Stored items:

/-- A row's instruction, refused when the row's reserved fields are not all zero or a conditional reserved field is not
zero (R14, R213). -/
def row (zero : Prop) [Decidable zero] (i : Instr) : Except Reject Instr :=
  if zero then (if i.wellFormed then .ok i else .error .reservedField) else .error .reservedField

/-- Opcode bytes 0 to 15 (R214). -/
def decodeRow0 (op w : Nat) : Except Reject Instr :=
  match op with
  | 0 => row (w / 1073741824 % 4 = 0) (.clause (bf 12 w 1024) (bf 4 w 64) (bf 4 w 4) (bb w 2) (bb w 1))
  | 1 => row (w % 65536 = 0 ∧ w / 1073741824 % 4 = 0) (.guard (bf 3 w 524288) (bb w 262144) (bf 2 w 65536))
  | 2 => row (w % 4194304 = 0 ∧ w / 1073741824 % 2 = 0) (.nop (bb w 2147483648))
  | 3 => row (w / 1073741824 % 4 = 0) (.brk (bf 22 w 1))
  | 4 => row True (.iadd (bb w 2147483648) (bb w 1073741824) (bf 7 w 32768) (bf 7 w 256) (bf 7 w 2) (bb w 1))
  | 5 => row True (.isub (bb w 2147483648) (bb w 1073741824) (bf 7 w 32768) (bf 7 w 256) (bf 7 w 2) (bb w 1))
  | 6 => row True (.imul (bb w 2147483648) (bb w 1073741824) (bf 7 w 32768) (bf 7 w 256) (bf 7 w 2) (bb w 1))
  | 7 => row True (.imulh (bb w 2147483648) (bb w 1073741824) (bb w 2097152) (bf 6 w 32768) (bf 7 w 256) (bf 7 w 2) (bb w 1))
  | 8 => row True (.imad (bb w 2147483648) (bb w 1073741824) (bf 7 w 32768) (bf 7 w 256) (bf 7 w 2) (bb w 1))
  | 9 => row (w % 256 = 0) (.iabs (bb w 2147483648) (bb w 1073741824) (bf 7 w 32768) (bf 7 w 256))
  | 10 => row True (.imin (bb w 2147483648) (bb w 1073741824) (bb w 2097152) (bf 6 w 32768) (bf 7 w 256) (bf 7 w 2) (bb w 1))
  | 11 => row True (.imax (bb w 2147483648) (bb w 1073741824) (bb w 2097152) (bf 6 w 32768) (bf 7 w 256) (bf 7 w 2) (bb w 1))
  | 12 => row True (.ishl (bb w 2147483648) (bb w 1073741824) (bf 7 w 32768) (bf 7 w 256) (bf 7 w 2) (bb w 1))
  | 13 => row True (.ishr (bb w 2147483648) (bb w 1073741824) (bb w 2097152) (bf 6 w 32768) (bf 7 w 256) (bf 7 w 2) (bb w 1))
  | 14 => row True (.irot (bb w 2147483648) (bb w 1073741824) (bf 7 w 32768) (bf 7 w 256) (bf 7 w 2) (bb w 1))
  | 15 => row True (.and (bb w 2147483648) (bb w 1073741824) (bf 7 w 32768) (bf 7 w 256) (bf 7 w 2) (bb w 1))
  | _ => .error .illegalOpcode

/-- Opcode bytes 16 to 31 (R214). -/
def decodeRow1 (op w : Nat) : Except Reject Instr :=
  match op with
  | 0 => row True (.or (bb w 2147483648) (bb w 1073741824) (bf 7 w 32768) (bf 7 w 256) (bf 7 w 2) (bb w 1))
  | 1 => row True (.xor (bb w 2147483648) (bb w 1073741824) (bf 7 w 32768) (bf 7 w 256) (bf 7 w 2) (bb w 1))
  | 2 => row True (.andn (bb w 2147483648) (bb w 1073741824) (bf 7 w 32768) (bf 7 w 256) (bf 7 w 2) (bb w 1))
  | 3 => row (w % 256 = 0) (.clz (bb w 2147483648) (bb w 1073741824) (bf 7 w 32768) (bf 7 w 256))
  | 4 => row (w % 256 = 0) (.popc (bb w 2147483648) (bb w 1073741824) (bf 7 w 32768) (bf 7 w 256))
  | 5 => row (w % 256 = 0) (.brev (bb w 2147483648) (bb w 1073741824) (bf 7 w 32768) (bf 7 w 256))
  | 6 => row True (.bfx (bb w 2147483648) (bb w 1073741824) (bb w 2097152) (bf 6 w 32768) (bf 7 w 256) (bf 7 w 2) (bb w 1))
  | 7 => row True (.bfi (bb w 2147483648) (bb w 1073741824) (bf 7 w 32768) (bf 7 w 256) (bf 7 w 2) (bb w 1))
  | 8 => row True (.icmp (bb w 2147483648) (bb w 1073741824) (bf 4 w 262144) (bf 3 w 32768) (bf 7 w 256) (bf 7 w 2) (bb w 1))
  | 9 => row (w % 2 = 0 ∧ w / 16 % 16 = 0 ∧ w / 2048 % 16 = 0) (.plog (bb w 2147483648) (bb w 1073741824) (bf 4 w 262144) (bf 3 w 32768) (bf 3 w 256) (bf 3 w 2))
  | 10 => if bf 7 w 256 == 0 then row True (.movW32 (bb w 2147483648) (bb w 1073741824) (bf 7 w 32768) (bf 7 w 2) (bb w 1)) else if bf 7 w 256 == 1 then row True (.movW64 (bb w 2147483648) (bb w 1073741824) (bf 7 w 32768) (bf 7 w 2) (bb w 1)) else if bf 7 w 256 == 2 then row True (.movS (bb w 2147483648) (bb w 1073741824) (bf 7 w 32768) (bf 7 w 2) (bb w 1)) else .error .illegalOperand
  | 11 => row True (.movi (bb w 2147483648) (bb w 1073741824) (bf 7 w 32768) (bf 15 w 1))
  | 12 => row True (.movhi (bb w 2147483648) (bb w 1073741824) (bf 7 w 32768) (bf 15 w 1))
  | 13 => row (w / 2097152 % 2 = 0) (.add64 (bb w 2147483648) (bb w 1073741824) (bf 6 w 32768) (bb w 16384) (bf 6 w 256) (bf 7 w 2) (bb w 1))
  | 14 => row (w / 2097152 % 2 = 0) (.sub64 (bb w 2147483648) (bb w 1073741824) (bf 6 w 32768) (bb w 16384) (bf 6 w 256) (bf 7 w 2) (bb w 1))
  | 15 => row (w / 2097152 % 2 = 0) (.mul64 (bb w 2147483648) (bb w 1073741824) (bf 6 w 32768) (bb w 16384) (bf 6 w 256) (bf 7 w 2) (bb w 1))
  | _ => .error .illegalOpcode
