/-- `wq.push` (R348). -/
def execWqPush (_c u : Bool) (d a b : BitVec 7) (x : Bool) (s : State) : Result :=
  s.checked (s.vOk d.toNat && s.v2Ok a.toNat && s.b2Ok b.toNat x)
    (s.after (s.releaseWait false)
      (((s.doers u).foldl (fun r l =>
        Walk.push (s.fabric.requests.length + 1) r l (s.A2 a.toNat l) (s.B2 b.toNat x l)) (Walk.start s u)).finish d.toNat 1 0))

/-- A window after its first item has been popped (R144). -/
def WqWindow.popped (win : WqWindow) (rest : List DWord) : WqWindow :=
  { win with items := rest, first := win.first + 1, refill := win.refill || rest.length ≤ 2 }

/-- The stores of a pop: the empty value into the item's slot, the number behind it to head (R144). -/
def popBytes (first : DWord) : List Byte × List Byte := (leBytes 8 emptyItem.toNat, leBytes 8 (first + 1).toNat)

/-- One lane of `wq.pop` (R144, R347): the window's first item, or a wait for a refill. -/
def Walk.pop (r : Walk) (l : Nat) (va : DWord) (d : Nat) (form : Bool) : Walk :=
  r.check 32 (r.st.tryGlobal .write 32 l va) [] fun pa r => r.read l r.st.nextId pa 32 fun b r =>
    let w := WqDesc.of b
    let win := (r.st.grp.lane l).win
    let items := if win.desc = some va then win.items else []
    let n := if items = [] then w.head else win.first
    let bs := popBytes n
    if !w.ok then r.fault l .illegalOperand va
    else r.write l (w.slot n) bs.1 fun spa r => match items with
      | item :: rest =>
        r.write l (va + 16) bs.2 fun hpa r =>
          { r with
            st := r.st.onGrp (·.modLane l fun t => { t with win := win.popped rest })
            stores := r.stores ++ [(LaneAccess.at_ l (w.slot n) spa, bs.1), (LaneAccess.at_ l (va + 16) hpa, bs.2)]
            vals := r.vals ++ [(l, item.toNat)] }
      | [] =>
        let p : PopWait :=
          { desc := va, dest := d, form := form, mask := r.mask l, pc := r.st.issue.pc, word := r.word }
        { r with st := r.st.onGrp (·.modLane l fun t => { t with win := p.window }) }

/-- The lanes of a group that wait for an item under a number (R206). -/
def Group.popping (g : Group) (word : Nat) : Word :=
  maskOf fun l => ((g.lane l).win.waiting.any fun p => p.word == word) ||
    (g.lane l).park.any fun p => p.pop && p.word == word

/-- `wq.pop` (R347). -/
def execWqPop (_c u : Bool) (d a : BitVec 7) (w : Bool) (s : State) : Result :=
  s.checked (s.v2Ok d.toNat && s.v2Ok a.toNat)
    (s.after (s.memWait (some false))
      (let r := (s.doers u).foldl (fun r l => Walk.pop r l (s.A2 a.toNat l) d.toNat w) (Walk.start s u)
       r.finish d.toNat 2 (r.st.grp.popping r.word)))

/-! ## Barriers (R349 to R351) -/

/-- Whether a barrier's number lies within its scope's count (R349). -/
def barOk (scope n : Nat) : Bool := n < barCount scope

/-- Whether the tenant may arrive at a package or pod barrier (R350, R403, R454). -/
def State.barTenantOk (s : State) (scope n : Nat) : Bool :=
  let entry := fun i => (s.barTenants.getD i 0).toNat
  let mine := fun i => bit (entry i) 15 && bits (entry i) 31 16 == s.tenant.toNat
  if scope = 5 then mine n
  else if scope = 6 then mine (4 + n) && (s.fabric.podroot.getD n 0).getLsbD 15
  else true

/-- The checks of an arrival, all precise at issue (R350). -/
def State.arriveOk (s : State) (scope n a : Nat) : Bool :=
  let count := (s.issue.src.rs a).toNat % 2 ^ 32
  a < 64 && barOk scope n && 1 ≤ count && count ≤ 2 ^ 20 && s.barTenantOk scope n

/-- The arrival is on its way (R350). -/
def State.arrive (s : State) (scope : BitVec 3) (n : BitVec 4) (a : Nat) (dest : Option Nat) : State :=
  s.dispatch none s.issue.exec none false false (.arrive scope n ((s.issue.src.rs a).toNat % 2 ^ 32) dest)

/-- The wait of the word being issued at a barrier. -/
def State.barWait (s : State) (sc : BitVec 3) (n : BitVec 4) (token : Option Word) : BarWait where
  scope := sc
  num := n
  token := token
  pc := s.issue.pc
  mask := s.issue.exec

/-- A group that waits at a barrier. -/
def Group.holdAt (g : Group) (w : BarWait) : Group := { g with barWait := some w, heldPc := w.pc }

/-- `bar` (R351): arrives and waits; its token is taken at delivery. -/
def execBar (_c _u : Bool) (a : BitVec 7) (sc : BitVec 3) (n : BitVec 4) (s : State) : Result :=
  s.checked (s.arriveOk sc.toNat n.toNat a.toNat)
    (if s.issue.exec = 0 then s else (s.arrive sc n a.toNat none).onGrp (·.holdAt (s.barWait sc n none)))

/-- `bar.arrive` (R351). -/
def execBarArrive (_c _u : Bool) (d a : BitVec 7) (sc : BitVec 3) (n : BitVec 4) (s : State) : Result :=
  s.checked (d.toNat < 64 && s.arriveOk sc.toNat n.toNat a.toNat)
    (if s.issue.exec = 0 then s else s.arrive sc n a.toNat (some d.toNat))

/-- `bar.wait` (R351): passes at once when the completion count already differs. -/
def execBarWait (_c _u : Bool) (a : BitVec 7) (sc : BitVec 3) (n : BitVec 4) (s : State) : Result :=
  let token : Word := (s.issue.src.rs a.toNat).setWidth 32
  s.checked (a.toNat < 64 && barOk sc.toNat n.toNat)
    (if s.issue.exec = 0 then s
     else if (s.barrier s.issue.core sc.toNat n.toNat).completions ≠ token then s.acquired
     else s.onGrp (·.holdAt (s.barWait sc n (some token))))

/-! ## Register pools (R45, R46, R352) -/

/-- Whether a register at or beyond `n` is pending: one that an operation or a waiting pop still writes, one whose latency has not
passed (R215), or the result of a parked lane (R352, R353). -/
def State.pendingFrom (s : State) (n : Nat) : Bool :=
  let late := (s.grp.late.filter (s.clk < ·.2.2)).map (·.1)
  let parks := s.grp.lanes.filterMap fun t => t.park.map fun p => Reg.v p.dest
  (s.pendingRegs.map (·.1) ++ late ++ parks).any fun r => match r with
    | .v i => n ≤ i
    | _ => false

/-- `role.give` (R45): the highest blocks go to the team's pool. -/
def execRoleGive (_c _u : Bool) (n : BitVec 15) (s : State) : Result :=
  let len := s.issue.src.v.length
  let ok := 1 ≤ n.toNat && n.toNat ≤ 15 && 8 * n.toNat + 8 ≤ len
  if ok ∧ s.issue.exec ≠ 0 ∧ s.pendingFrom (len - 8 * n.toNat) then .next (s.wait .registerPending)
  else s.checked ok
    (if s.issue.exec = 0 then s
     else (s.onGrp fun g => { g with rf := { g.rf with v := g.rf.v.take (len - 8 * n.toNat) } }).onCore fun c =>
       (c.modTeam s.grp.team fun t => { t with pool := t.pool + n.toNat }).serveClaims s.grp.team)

__Work instruction__
Within the data above, the lines from the one with "(s.after (s.memWait (some false))" to the one with "a < 64 && barOk" must be repeated exactly; no other line belongs in the answer.

__Output for this exercise__
    (s.after (s.memWait (some false))
      (let r := (s.doers u).foldl (fun r l => Walk.pop r l (s.A2 a.toNat l) d.toNat w) (Walk.start s u)
       r.finish d.toNat 2 (r.st.grp.popping r.word)))

/-! ## Barriers (R349 to R351) -/

/-- Whether a barrier's number lies within its scope's count (R349). -/
def barOk (scope n : Nat) : Bool := n < barCount scope

/-- Whether the tenant may arrive at a package or pod barrier (R350, R403, R454). -/
def State.barTenantOk (s : State) (scope n : Nat) : Bool :=
  let entry := fun i => (s.barTenants.getD i 0).toNat
  let mine := fun i => bit (entry i) 15 && bits (entry i) 31 16 == s.tenant.toNat
  if scope = 5 then mine n
  else if scope = 6 then mine (4 + n) && (s.fabric.podroot.getD n 0).getLsbD 15
  else true

/-- The checks of an arrival, all precise at issue (R350). -/
def State.arriveOk (s : State) (scope n a : Nat) : Bool :=
  let count := (s.issue.src.rs a).toNat % 2 ^ 32
  a < 64 && barOk scope n && 1 ≤ count && count ≤ 2 ^ 20 && s.barTenantOk scope n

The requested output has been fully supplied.